A total of seven SNPs formed six haplotypes, but after excluding four with very low frequencies (< 5%), only haplotypes T-del-G-G-C-G-G and T-insT-T-G-C-G-C remained. Therefore, the haplotype multiple test threshold after Bonferroni correction was 0.05/2 = 0.025. We found a significant difference in the haplotype frequency distribution of T-del-G-G-C-G-G between case and control groups (Additional file 2), with p values of 0.005. Specifically, the frequency of haplotype T-del-G-G-C-G-G in the case group (77.8%) was much higher than in the control group (70.9%), increasing the disease risk (OR = 1.442, 95% CI: 1.116–1.862). Haplotype T-insT-T-G-C-G-C was not related to schizophrenia.

Comparing the LUC/TK values of the two haplotypes (Fig. 4), we found that the relative fluorescence intensity of the recombinant vector T-del-G-G-C-G-G was higher than T-T-T-G-C-G-C in HEK-293 cells. However, the difference was not statistically significant (p = 0.178). In SK-N-SH cells, no statistical difference in relative fluorescence intensity was found between the recombinant vectors T-del-G-G-C-G-G and T-T-T-G-C-G-C (p = 0.956).

Fig. 4
figure4

Relative fluorescence intensity of two different recombinant haplotypes in HEK-293 and SK-N-SH cells. a and b represent the relative fluorescence intensity (LUC/TK values) of two haplotypes in HEK-293 cells and SK-N-SH cells, respectively. Del-G-G represents the haplotype T-del-G-G-C-G-G; T-T-C represents the haplotype T-insT-T-G-C-C. There was no significant difference in relative fluorescence intensities between the T-del-G-G-C-G-G and T-insT-T-G-C-G-C haplotypes in HEK-293 (p = 0.178) or SK-N-SH cells (p = 0.959)

Discussion

In the present study, we examined the association between the GRIN1 gene and the risk of schizophrenia in a northern Chinese Han population. Using Sanger DNA sequencing, we detected seven SNPs, including rs112421622 (− 2019 T/C), rs138961287 (− 1962--1961insT), rs117783907 (−1945G/T), rs181682830 (−1934G/A), rs7032504 (-1742C/T), rs144123109 (−1140G/A) and rs11146020 (−855G/C). Novel mutations were not detected.

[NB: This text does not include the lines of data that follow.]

-- ==== Sys2Proof/Tests/Slice0.lean ====
section
/-! SUPPORT. Tests: decoding against words written out from the tables, a few steps of every command against the
values of `spec/95_test_vectors.md` and the worked examples, and for every obligation with hypotheses a witness
that they can be met together. -/

namespace Sys2Proof.Tests

open Sys2Proof Sys2Proof.Machine

/-! ## WellFormed: an ill-formed term is refused (R91) -/

theorem test_ill_formed_tag_length : (Instr.gcminit 17#8).wellFormed = false := by decide
theorem test_ill_formed_largest : (Instr.gcminit 255#8).wellFormed = false := by decide
theorem test_well_formed_boundary : (Instr.gcminit 16#8).wellFormed = true := by decide
theorem test_well_formed_default : (Instr.gcminit 0#8).wellFormed = true := by decide

/-! ## Decoding: the words written out as `RSV ++ ARG ++ OPC` from the tables of R90 to R92 -/

theorem test_decode_keyexp :
    decodeWord (0b0000000000000000#16 ++ 0b00000000#8 ++ 0b00000001#8) = .ok (.keyexp false) := by decide
theorem test_decode_keyexp_tt :
    decodeWord (0b0000000000000000#16 ++ 0b00000001#8 ++ 0b00000001#8) = .ok (.keyexp true) := by decide
theorem test_decode_ecbenc :
    decodeWord (0b0000000000000000#16 ++ 0b00000000#8 ++ 0b00000010#8) = .ok .ecbenc := by decide
theorem test_decode_ecbdec :
    decodeWord (0b0000000000000000#16 ++ 0b00000000#8 ++ 0b00000011#8) = .ok .ecbdec := by decide
theorem test_decode_gfmul :
    decodeWord (0b0000000000000000#16 ++ 0b00000000#8 ++ 0b00000100#8) = .ok .gfmul := by decide
theorem test_decode_ghash :
    decodeWord (0b0000000000000000#16 ++ 0b00000000#8 ++ 0b00000101#8) = .ok .ghash := by decide
theorem test_decode_ctr :
    decodeWord (0b0000000000000000#16 ++ 0b00000000#8 ++ 0b00000110#8) = .ok .ctr := by decide
theorem test_decode_gcminit :
    decodeWord (0b0000000000000000#16 ++ 0b00001100#8 ++ 0b00000111#8) = .ok (.gcminit 12#8) := by decide
theorem test_decode_gcmenc :
    decodeWord (0b0000000000000000#16 ++ 0b00000000#8 ++ 0b00001000#8) = .ok .gcmenc := by decide
theorem test_decode_gcmdec :
    decodeWord (0b0000000000000000#16 ++ 0b00000000#8 ++ 0b00001001#8) = .ok .gcmdec := by decide

/-- R93 and the illegal words of program P3. -/
theorem test_decode_illegal :
    decodeWord 0x00000000#32 = .error .unknownOpcode ∧ decodeWord 0x0000000A#32 = .error .unknownOpcode ∧
    decodeWord 0x00000201#32 = .error .illegalArgument ∧ decodeWord 0x00001107#32 = .error .illegalArgument ∧
    decodeWord 0x00000102#32 = .error .illegalArgument ∧
    decodeWord 0x00010001#32 = .error .reservedNonzero := by decide

theorem test_decode_table_word : decodeTableWord 32 0x00000008 = some .gcmenc := by decide

/-! ## Constants and primitives -/

/-- Every byte occurs among the 256 entries of `SBOX` (R120: a permutation): bit `y` of the sum is set when `y`
occurs. -/
theorem test_sbox_is_a_permutation :
    (List.range 256).foldl (fun seen x => seen ||| 2 ^ (sbox (BitVec.ofNat 8 x)).toNat) 0 = 2 ^ 256 - 1 := by
  decide +kernel

/-- R129 item 1 and C1: the known answer, and what the reading `Lp` = `L` gives in its place. -/
theorem test_known_answer :
    enc false (keyExpand knownAnswerInput) knownAnswerInput = 0x681edf34d206965e86b3e94f536e4246#128 ∧
    knownAnswerUnder diffuse diffuse = 0x6de720a7aa6776994e14ebe9210f0532#128 := by decide +kernel

/-- R129 item 2a against the entries that the reading examples of R120 give. -/
theorem test_sbox_construction :
    sboxConstruction 0x00#8 = 0xd6#8 ∧ sboxConstruction 0x01#8 = 0x90#8 ∧ sboxConstruction 0x10#8 = 0x2b#8 ∧
    sboxConstruction 0x71#8 = 0x00#8 ∧ sboxConstruction 0xef#8 = 0x84#8 ∧
    sboxConstruction 0xff#8 = 0x48#8 := by decide +kernel

/-- R129 item 3, "byte `j` of `CK[i]` equals `((4*i + j) * 7) mod 256`" (R122), in all 128 bytes. -/
theorem test_round_constants_law : ∀ i : Fin 32, ∀ j : Fin 4,
    byteOf (roundConstants.getD i.val 0#32) j.val = roundConstantByte i j := by decide +kernel

/-- V3, the row of 0x01234567. -/
theorem test_word_transforms :
    tau 0x01234567#32 = 0x90F473A2#32 ∧ diffuse 0x01234567#32 = 0xFA26EB37#32 ∧
    diffuseKey 0x01234567#32 = 0xDA0F34E1#32 ∧ transform 0x01234567#32 = 0x6EF180C9#32 ∧
    transformKey 0x01234567#32 = 0xCFC85B85#32 := by decide +kernel

/-- V4, the row of 0x01. -/
theorem test_ttable :
    ttable 0 0x01#8 = 0xD0924242#32 ∧ ttable 1 0x01#8 = 0x42D09242#32 ∧
    ttable 2 0x01#8 = 0x4242D092#32 ∧ ttable 3 0x01#8 = 0x924242D0#32 := by decide +kernel

/-- The examples of R220. -/
theorem test_inc32_wraps :
    inc32 0x000102030405060708090a0bffffffff#128 = 0x000102030405060708090a0b00000000#128 ∧
    inc32 0xaabbccddeeff0011223344550000ffff#128 = 0xaabbccddeeff00112233445500010000#128 := by decide

/-! ## The commands: small states -/

/-- The key `k1` of the vectors, as a block. -/
def key1 : Block := 0x0123456789abcdeffedcba9876543210#128

/-- After reset, with 128 bytes of buffer. -/
def fresh : State := State.powerOn ⟨128⟩

/-- Bytes put into the buffer from an offset. -/
def put (off : Nat) (bs : List Byte) (s : State) : State :=
  { s with buf := Memory.storeBytes s.buf off bs }

/-- Descriptor A set. -/
def setA (off len : Word) (s : State) : State := { s with aoff := off, alen := len }

/-- Descriptor D set. -/
def setD (off len : Word) (s : State) : State := { s with doff := off, dlen := len }

/-- Descriptor T set. -/
def setT (off len : Word) (s : State) : State := { s with toff := off, tlen := len }

/-- The key `k1` expanded. -/
def keyed : State := { fresh with rk := keyExpand key1, keyValid := true }

/-- The session of the worked example of R246: `k1`, the nonce `00001234567800000000abcd`, 16 tag bytes. -/
def session : State :=
  { keyed with
    sessValid := true, h := 0x2677f46b09c122cc975533105bd4a22a#128,
    j0 := 0x00001234567800000000abcd00000001#128 }

/-- What a step leaves in the next state, if there is one. -/
def sees {α : Type} (r : Result) (f : State → α) : Option α :=
  match r with
  | .next t => some (f t)
  | .fault _ => none
  | .refused _ => none

/-- `n` bytes of the buffer from an offset. -/
def shown (off n : Nat) (s : State) : List Byte := Memory.bytes s.buf off n

/-! ## The commands: one step each -/

/-- R142, worked example. -/
theorem test_keyexp :
    sees (exec (.keyexp false) (setA 0#32 16#32 (put 0 (bytes128 key1) fresh)))
      (fun t => (statusWord t, t.rk[0], t.rk[1], t.rk[31])) =
    some (0x0010000A#32, 0xF12186F9#32, 0x41662B61#32, 0x9124A012#32) := by decide +kernel

/-- V12 row 9: the sum of offset and length is not taken modulo 2^32. -/
theorem test_keyexp_range :
    sees (exec (.keyexp false) (setA 0xFFFFFFF8#32 16#32 keyed)) statusWord = some 0x0010130C#32 := by
  decide +kernel

/-- V1 and R166, worked example. -/
theorem test_ecbenc :
    sees (exec .ecbenc (setD 16#32 16#32 (put 16 (bytes128 key1) keyed)))
      (fun t => (statusWord t, shown 16 16 t)) =
    some (0x0010000A#32, bytes128 0x681edf34d206965e86b3e94f536e4246#128) := by decide +kernel

/-- V13 row 13: no key. -/
theorem test_ecbenc_no_key :
    sees (exec .ecbenc (setD 0#32 5#32 fresh)) statusWord = some 0x00101104#32 := by decide +kernel

/-- V11, first row. -/
theorem test_ecbdec :
    sees (exec .ecbdec (setD 16#32 16#32 (put 16 (bytes128 key1) keyed))) (shown 16 16) =
    some (bytes128 0x9338375e82eec1cbbef65edf8757a631#128) := by decide +kernel

/-- V13 row 10: a length of 0. -/
theorem test_ecbdec_length :
    sees (exec .ecbdec (setD 32#32 0#32 keyed)) statusWord = some 0x0010020C#32 := by decide +kernel

/-- R200, worked example: x times x^127. -/
theorem test_gfmul :
    sees (exec .gfmul (setT 32#32 0#32 (setD 16#32 16#32 (setA 0#32 16#32
      (put 16 (bytes128 0x80000000000000000000000000000000#128) (put 0 (bytes128 2#128) fresh))))))
      (fun t => (statusWord t, shown 32 16 t)) =
    some (0x00100002#32, bytes128 0x87#128) := by decide +kernel

/-- V30 row 6: x^254, reduced 127 times; A and D are the same bytes. -/
theorem test_gfmul_square :
    sees (exec .gfmul (setT 32#32 0#32 (setD 0#32 16#32 (setA 0#32 16#32
      (put 0 (bytes128 0x80000000000000000000000000000000#128) fresh))))) (shown 32 16) =
    some (bytes128 0xc0000000000000000000000000001067#128) := by decide +kernel

/-- R201, worked example. -/
theorem test_ghash :
    sees (exec .ghash (setT 16#32 0#32 (setA 0#32 1#32 (put 0 [0x01#8] session)))) (shown 16 16) =
    some (bytes128 0x6ab43b387a69ca085c6ae7c0a92a0be8#128) := by decide +kernel

/-- R282: without a session, whether or not a key exists. -/
theorem test_ghash_no_session :
    sees (exec .ghash keyed) statusWord = some 0x0010120C#32 := by decide +kernel

/-- R224, worked example: 17 bytes, so that one byte of the second keystream block is used. -/
theorem test_ctr :
    sees (exec .ctr (setD 16#32 17#32 (setA 0#32 16#32
      (put 0 (bytes128 0x000102030405060708090a0b00000001#128)
        (put 16 (bytes128 0x000102030405060708090a0b0c0d0e0f#128 ++ [0x10#8]) keyed)))))
      (shown 16 17) =
    some (bytes128 0xa1ae2bf07cb1eef75423ef9db59a5df9#128 ++ [0x45#8]) := by decide +kernel

/-- R75: the data may not overlap the counter block. -/
theorem test_ctr_overlap :
    sees (exec .ctr (setD 15#32 1#32 (setA 0#32 16#32 keyed))) statusWord = some 0x0010130C#32 := by
  decide +kernel

/-- R246, worked example: the 12-byte nonce. -/
theorem test_gcminit :
    sees (exec (.gcminit 0#8) (setA 0#32 12#32
      (put 0 [0x00#8, 0x00#8, 0x12#8, 0x34#8, 0x56#8, 0x78#8, 0x00#8, 0x00#8, 0x00#8, 0x00#8, 0xab#8, 0xcd#8]
        keyed))) (fun t => (statusWord t, t.h, t.j0)) =
    some (0x0010001A#32, 0x2677f46b09c122cc975533105bd4a22a#128,
      0x00001234567800000000abcd00000001#128) := by decide +kernel

/-- R246, worked example: an 8-byte nonce takes the derived path. -/
theorem test_gcminit_derived :
    sees (exec (.gcminit 0#8) (setA 0#32 8#32
      (put 0 [0xca#8, 0xfe#8, 0xba#8, 0xbe#8, 0xfa#8, 0xce#8, 0xdb#8, 0xad#8] keyed))) State.j0 =
    some 0x7f216607d9e50cbff09d0b91af99aa92#128 := by decide +kernel

/-- The buffer of the worked example of R247 after the command. -/
def encrypted : State :=
  put 64 (bytes128 0x92aeefbe0ad9416944d211a1f6779bd9#128)
    (put 32 (bytes128 0x54e0759c76212dcfb327201d3d8a658e#128) session)

/-- R247, worked example. -/
theorem test_gcmenc :
    sees (exec .gcmenc (setT 64#32 0#32 (setD 32#32 16#32
      (put 32 (bytes128 0x00112233445566778899aabbccddeeff#128) session))))
      (fun t => (statusWord t, shown 32 16 t, shown 64 16 t)) =
    some (0x0010001A#32, bytes128 0x54e0759c76212dcfb327201d3d8a658e#128,
      bytes128 0x92aeefbe0ad9416944d211a1f6779bd9#128) := by decide +kernel

/-- R247: with no plaintext and no authentication data the tag is `Enc(RK, J0)`. -/
theorem test_gcmenc_empty :
    sees (exec .gcmenc (setT 64#32 0#32 session)) (shown 64 16) =
    some (bytes128 0x54f157af32744bb83bbe8aa6f1578b71#128) := by decide +kernel

/-- R248, worked example. -/
theorem test_gcmdec :
    sees (exec .gcmdec (setT 64#32 16#32 (setD 32#32 16#32 encrypted)))
      (fun t => (statusWord t, shown 32 16 t)) =
    some (0x0010001A#32, bytes128 0x00112233445566778899aabbccddeeff#128) := by decide +kernel

/-- R248, worked example with byte 32 changed from 0x54 to 0x55: nothing is released. -/
theorem test_gcmdec_forged :
    sees (exec .gcmdec (setT 64#32 16#32 (setD 32#32 16#32 (put 32 [0x55#8] encrypted))))
      (fun t => (statusWord t, shown 32 16 t)) =
    some (0x0010041C#32, bytes128 0x55e0759c76212dcfb327201d3d8a658e#128) := by decide +kernel

/-! ## Steps of the machine -/

/-- R97 and log entry 4: the word placed by `withFetchWord` is what the next step completes. -/
theorem test_step_runs_fetched_word :
    sees (step (fresh.withFetchWord 32 0x00000002)) statusWord = some 0x00101104#32 := by decide +kernel

/-- R98 and log entry 3: with no pending move the Core completes an accepted command; before that the status is
`BUSY` (program P1). -/
theorem test_core_turn :
    statusWord (accept 0x00000001#32 fresh) = 0x00100001#32 ∧
    sees (step (accept 0x00000001#32 fresh)) statusWord = some 0x00100104#32 := by decide +kernel

/-- R31, R42. -/
theorem test_reset_status : portRead State.reset 0x0004#32 = (0x00100000#32, .okay) := by decide

/-! ## Witnesses: a machine with a command in progress and one without -/

/-- KEYEXP accepted, nothing else pending. -/
def busyOne : State := accept 0x00000001#32 (setA 0#32 16#32 (put 0 (bytes128 key1) fresh))

/-- KEYEXP accepted, and four moves pending, the third of them the Core's. -/
def busyQueue : State :=
  { busyOne with pending := [.read32 0x0004#32, .write32 0x0010#32 1#32, .coreTurn, .read32 0x0004#32] }

/-- An illegal word accepted. -/
def busyIllegal : State := accept 0x00001107#32 fresh

/-- It completes with `IllegalCommand` (R93). -/
theorem busyIllegal_completes : coreStep busyIllegal = raise .illegalCommand busyIllegal := by
  have h : latched busyIllegal = .error .illegalArgument := by decide +kernel
  have hb : busyIllegal.busy = true := rfl
  unfold coreStep
  rw [if_pos hb, h]

theorem illegal_word : ¬ legalWord 0x00001107#32 := by unfold legalWord; decide

theorem legal_word_boundary : legalWord 0x00001007#32 := by unfold legalWord; decide

theorem witness_DecodeInvertsEncode :
    (Instr.keyexp true).wellFormed = true ∧ (Instr.gcminit 16#8).wellFormed = true ∧
    Instr.gcmdec.wellFormed = true := by decide

theorem witness_EncodeInvertsDecode : decodeWord 0x00001007#32 = .ok (.gcminit 16#8) := by decide

theorem witness_IllegalWordsCompleteWithIllegalCommand :
    fresh.busy = false ∧ ¬ legalWord 0x00001107#32 := ⟨rfl, illegal_word⟩

theorem witness_StepRunsTheDecodedCommand :
    busyOne.busy = true ∧ latched busyOne = .ok (.keyexp false) ∧ busyOne.pending = [] := by
  decide +kernel

theorem witness_StepRunsTheDecodedCommand_turn :
    let s := { busyOne with pending := [.coreTurn] }
    s.busy = true ∧ latched s = .ok (.keyexp false) ∧ s.pending = .coreTurn :: [] := by decide +kernel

Both genotype and allele distribution of rs117783907 (−1945G/T) were significantly different between the case and control groups (p < 0.0083). The genotype frequencies of rs138961287 (− 1962--1961insT) and rs11146020 (−855G/C) were statistically different between the case and control groups (p < 0.05), indicating that rs138961287 (− 1962--1961insT), rs117783907 (−1945G/T) and rs11146020 (−855G/C) are related to schizophrenia. Another association study in a northern Chinese Han population reported that the C allele frequency of rs11146020 reduced the risk of schizophrenia [19], although this allele was reported to be associated with schizophrenia as a risk factor in an Italian population [20]. Furthermore, a meta-analysis [21] suggested that the C variation allele of rs11146020 might be associated with an increased risk for developing schizophrenia.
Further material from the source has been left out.